*** Opening Material supplied ***

-- ==== Sys2Proof/Machine/Numeric.lean ====
section
/-! DEFINITION. The pure functions of the five units, on exact integers (00_scope.md R10;
40_fixed_point_core.md R110, R112). -/

namespace Sys2Proof.Machine

/-- `floor_div(n, d)`, used with `d > 0` only, where Lean's `/` rounds toward negative infinity (R10). -/
def floorDiv (n d : Int) : Int := n / d

/-- `asr16(n) = floor_div(n, 65536)` (R10). -/
def asr16 (n : Int) : Int := floorDiv n 65536

/-- Whether an integer is the signed value of a word: `[-2^31, 2^31 - 1]` (R8, R9). -/
def fitsWord (z : Int) : Bool := decide (-2 ^ 31 ≤ z) && decide (z ≤ 2 ^ 31 - 1)

/-- `word32(z)`, used with `fitsWord z` only (R8). -/
def word32 (z : Int) : Word := BitVec.ofInt 32 z

/-- `zext32` of an unsigned value below `2^32` (R8). -/
def zext32 (n : Nat) : Word := BitVec.ofNat 32 n

/-- `mulq(a, b)` (R103): rescale after the exact product, truncating toward negative infinity. -/
def mulq (a b : Int) : Int := asr16 (a * b)

/-- `clamp(x, lo, hi)`, used with `lo <= hi` only (R104). -/
def clamp (x lo hi : Int) : Int := if x < lo then lo else if x > hi then hi else x

/-- `acc_sat(acc, term, lo, hi)`: the exact sum, then the clamp (R109). -/
def accSat (acc term lo hi : Int) : Int := clamp (acc + term) lo hi

/-- `to_fixed_q` of the rational `num / den`, `den > 0` (R102): the spec's reference function, no operation. -/
def toFixedQ (num : Int) (den : Nat) : Int := floorDiv (num * 65536) den

/-- `to_fixed_q(100)`, 100 percent (R154). -/
def fullScale : Int := 6553600

/-- `velq(count, interval)`, used with `interval > 0` only (42_velocity_sampler.md R136). -/
def velq (count interval : Nat) : Nat := count * 65536000 / interval

/-- The velocity fits a FixedPoint word (R136). -/
def velFits (v : Nat) : Bool := decide (v ≤ 2 ^ 31 - 1)

/-- `pi_step(integ, target, measured)`, used with `imin <= imax` only (43_pi_controller.md R150 to R154):
the new integral and the output. -/
def piStep (c : Config) (integ target measured : Int) : Int × Int :=
  let e := target - measured
  let p := mulq c.kp.toInt e
  let term := mulq c.ki.toInt e
  let integ' := accSat integ term c.imin.toInt c.imax.toInt
  let o := p + integ'
  (integ', clamp o 0 fullScale)

/-- `dutyq(p)` (44_actuation_driver.md R171): the defensive re-clamp, then the linear scale; both factors are
non-negative. -/
def dutyq (c : Config) (p : Int) : Nat := (clamp p 0 fullScale).toNat * c.dutyMax.toNat / 6553600

/-- What one cycle of the loop leaves in `MEAS`, `INTEG`, `OUT` and `DUTY`, as exact values. -/
structure CycleValues where
  meas : Nat
  integ : Int
  out : Int
  duty : Nat
  deriving DecidableEq, Repr

/-- One cycle as a function of the integral before it and the count it reads (45_control_loop.md R192). -/
def cycle (c : Config) (integ : Int) (count : Nat) : CycleValues :=
  let m := velq count c.intervalMs.toNat
  let r := piStep c integ c.target.toInt m
  ⟨m, r.1, r.2, dutyq c r.2⟩

/-- `2^CW - 1`, the largest count (10_state.md R23). -/
def cntMax (c : Config) : Nat := 2 ^ c.cw.val - 1

/-- The integral's bounds are in order (00_scope.md R6). -/
def boundsOrdered (c : Config) : Bool := decide (c.imin.toInt ≤ c.imax.toInt)

/-- `cfg_valid` (00_scope.md R6; 70_reset_and_hazards.md R231). -/
def cfgValid (c : Config) : Bool := decide (c.intervalMs ≠ 0#32) && boundsOrdered c

end Sys2Proof.Machine
end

*** Closing Material supplied ***

→ **Task requirements**:
Transcribe every entry, keeping each line exactly as it reads.

→ **Task output**:
-- ==== Sys2Proof/Machine/Numeric.lean ====
section
/-! DEFINITION. The pure functions of the five units, on exact integers (00_scope.md R10;
40_fixed_point_core.md R110, R112). -/

namespace Sys2Proof.Machine

/-- `floor_div(n, d)`, used with `d > 0` only, where Lean's `/` rounds toward negative infinity (R10). -/
def floorDiv (n d : Int) : Int := n / d

/-- `asr16(n) = floor_div(n, 65536)` (R10). -/
def asr16 (n : Int) : Int := floorDiv n 65536

/-- Whether an integer is the signed value of a word: `[-2^31, 2^31 - 1]` (R8, R9). -/
def fitsWord (z : Int) : Bool := decide (-2 ^ 31 ≤ z) && decide (z ≤ 2 ^ 31 - 1)

/-- `word32(z)`, used with `fitsWord z` only (R8). -/
def word32 (z : Int) : Word := BitVec.ofInt 32 z

/-- `zext32` of an unsigned value below `2^32` (R8). -/
def zext32 (n : Nat) : Word := BitVec.ofNat 32 n

/-- `mulq(a, b)` (R103): rescale after the exact product, truncating toward negative infinity. -/
def mulq (a b : Int) : Int := asr16 (a * b)

/-- `clamp(x, lo, hi)`, used with `lo <= hi` only (R104). -/
def clamp (x lo hi : Int) : Int := if x < lo then lo else if x > hi then hi else x

/-- `acc_sat(acc, term, lo, hi)`: the exact sum, then the clamp (R109). -/
def accSat (acc term lo hi : Int) : Int := clamp (acc + term) lo hi

/-- `to_fixed_q` of the rational `num / den`, `den > 0` (R102): the spec's reference function, no operation. -/
def toFixedQ (num : Int) (den : Nat) : Int := floorDiv (num * 65536) den

/-- `to_fixed_q(100)`, 100 percent (R154). -/
def fullScale : Int := 6553600

/-- `velq(count, interval)`, used with `interval > 0` only (42_velocity_sampler.md R136). -/
def velq (count interval : Nat) : Nat := count * 65536000 / interval

/-- The velocity fits a FixedPoint word (R136). -/
def velFits (v : Nat) : Bool := decide (v ≤ 2 ^ 31 - 1)

/-- `pi_step(integ, target, measured)`, used with `imin <= imax` only (43_pi_controller.md R150 to R154):
the new integral and the output. -/
def piStep (c : Config) (integ target measured : Int) : Int × Int :=
  let e := target - measured
  let p := mulq c.kp.toInt e
  let term := mulq c.ki.toInt e
  let integ' := accSat integ term c.imin.toInt c.imax.toInt
  let o := p + integ'
  (integ', clamp o 0 fullScale)

/-- `dutyq(p)` (44_actuation_driver.md R171): the defensive re-clamp, then the linear scale; both factors are
non-negative. -/
def dutyq (c : Config) (p : Int) : Nat := (clamp p 0 fullScale).toNat * c.dutyMax.toNat / 6553600

/-- What one cycle of the loop leaves in `MEAS`, `INTEG`, `OUT` and `DUTY`, as exact values. -/
structure CycleValues where
  meas : Nat
  integ : Int
  out : Int
  duty : Nat
  deriving DecidableEq, Repr

/-- One cycle as a function of the integral before it and the count it reads (45_control_loop.md R192). -/
def cycle (c : Config) (integ : Int) (count : Nat) : CycleValues :=
  let m := velq count c.intervalMs.toNat
  let r := piStep c integ c.target.toInt m
  ⟨m, r.1, r.2, dutyq c r.2⟩

/-- `2^CW - 1`, the largest count (10_state.md R23). -/
def cntMax (c : Config) : Nat := 2 ^ c.cw.val - 1

/-- The integral's bounds are in order (00_scope.md R6). -/
def boundsOrdered (c : Config) : Bool := decide (c.imin.toInt ≤ c.imax.toInt)

/-- `cfg_valid` (00_scope.md R6; 70_reset_and_hazards.md R231). -/
def cfgValid (c : Config) : Bool := decide (c.intervalMs ≠ 0#32) && boundsOrdered c

end Sys2Proof.Machine
end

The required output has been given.